*** Opening THE DATA ***
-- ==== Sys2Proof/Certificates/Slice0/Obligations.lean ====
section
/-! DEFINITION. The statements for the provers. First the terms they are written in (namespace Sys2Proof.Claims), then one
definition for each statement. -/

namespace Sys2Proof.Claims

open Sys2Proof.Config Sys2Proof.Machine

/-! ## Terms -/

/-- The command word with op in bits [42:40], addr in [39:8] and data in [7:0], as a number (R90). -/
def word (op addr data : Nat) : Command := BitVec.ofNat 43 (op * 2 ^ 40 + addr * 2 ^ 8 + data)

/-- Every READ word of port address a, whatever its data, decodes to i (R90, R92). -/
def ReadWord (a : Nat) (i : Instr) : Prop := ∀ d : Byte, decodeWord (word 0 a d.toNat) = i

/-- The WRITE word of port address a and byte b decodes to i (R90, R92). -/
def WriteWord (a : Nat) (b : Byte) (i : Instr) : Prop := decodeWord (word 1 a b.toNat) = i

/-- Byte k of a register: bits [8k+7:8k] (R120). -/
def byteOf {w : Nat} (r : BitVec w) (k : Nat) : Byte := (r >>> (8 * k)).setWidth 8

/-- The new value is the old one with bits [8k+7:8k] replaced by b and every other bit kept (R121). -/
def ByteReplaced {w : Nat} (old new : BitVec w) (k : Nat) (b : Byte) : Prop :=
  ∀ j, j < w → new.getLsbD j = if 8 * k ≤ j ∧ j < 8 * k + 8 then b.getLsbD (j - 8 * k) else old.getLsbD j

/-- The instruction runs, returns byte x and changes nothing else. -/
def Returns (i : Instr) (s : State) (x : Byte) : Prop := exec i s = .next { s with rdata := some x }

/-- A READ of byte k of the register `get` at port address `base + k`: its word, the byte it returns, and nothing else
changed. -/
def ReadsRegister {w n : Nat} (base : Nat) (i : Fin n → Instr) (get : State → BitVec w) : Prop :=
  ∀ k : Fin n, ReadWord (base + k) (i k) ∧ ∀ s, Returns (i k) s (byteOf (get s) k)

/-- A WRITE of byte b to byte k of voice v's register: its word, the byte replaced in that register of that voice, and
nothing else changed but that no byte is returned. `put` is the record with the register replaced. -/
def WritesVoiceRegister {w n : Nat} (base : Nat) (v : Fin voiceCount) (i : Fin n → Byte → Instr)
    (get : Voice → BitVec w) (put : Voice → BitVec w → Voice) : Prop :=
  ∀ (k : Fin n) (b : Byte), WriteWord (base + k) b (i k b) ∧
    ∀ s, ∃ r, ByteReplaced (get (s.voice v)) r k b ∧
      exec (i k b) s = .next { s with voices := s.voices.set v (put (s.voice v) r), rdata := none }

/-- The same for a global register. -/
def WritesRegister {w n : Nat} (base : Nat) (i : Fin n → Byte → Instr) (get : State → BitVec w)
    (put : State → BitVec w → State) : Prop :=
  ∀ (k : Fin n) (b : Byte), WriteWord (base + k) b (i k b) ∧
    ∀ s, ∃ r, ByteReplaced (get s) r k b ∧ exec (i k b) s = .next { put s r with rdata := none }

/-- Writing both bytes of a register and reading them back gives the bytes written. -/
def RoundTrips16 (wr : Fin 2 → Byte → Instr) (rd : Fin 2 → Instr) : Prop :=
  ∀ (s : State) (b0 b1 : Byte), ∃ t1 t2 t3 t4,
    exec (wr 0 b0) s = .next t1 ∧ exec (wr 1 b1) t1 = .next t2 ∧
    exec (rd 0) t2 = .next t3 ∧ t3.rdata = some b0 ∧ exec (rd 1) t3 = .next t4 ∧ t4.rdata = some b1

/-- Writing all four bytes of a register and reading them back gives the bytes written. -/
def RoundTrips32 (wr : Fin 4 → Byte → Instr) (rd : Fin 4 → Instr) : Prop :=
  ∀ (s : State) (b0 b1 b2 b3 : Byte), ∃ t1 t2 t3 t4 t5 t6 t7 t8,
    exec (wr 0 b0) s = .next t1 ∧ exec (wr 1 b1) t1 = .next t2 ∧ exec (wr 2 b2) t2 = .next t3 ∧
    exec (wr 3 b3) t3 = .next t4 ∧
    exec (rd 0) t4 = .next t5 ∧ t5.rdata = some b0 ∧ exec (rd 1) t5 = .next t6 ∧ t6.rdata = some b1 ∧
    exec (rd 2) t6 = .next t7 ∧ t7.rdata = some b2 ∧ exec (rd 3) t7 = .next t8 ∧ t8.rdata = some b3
*** Closing THE DATA ***
AIM OF THE EXERCISE.
From the entries above, restate word for word the lines from the line containing "Writing both bytes" to the line containing "def RoundTrips32 (wr", both ends included, and nothing more.

TASK OUTPUT.
/-- Writing both bytes of a register and reading them back gives the bytes written. -/
def RoundTrips16 (wr : Fin 2 → Byte → Instr) (rd : Fin 2 → Instr) : Prop :=
  ∀ (s : State) (b0 b1 : Byte), ∃ t1 t2 t3 t4,
    exec (wr 0 b0) s = .next t1 ∧ exec (wr 1 b1) t1 = .next t2 ∧
    exec (rd 0) t2 = .next t3 ∧ t3.rdata = some b0 ∧ exec (rd 1) t3 = .next t4 ∧ t4.rdata = some b1

/-- Writing all four bytes of a register and reading them back gives the bytes written. -/
def RoundTrips32 (wr : Fin 4 → Byte → Instr) (rd : Fin 4 → Instr) : Prop :=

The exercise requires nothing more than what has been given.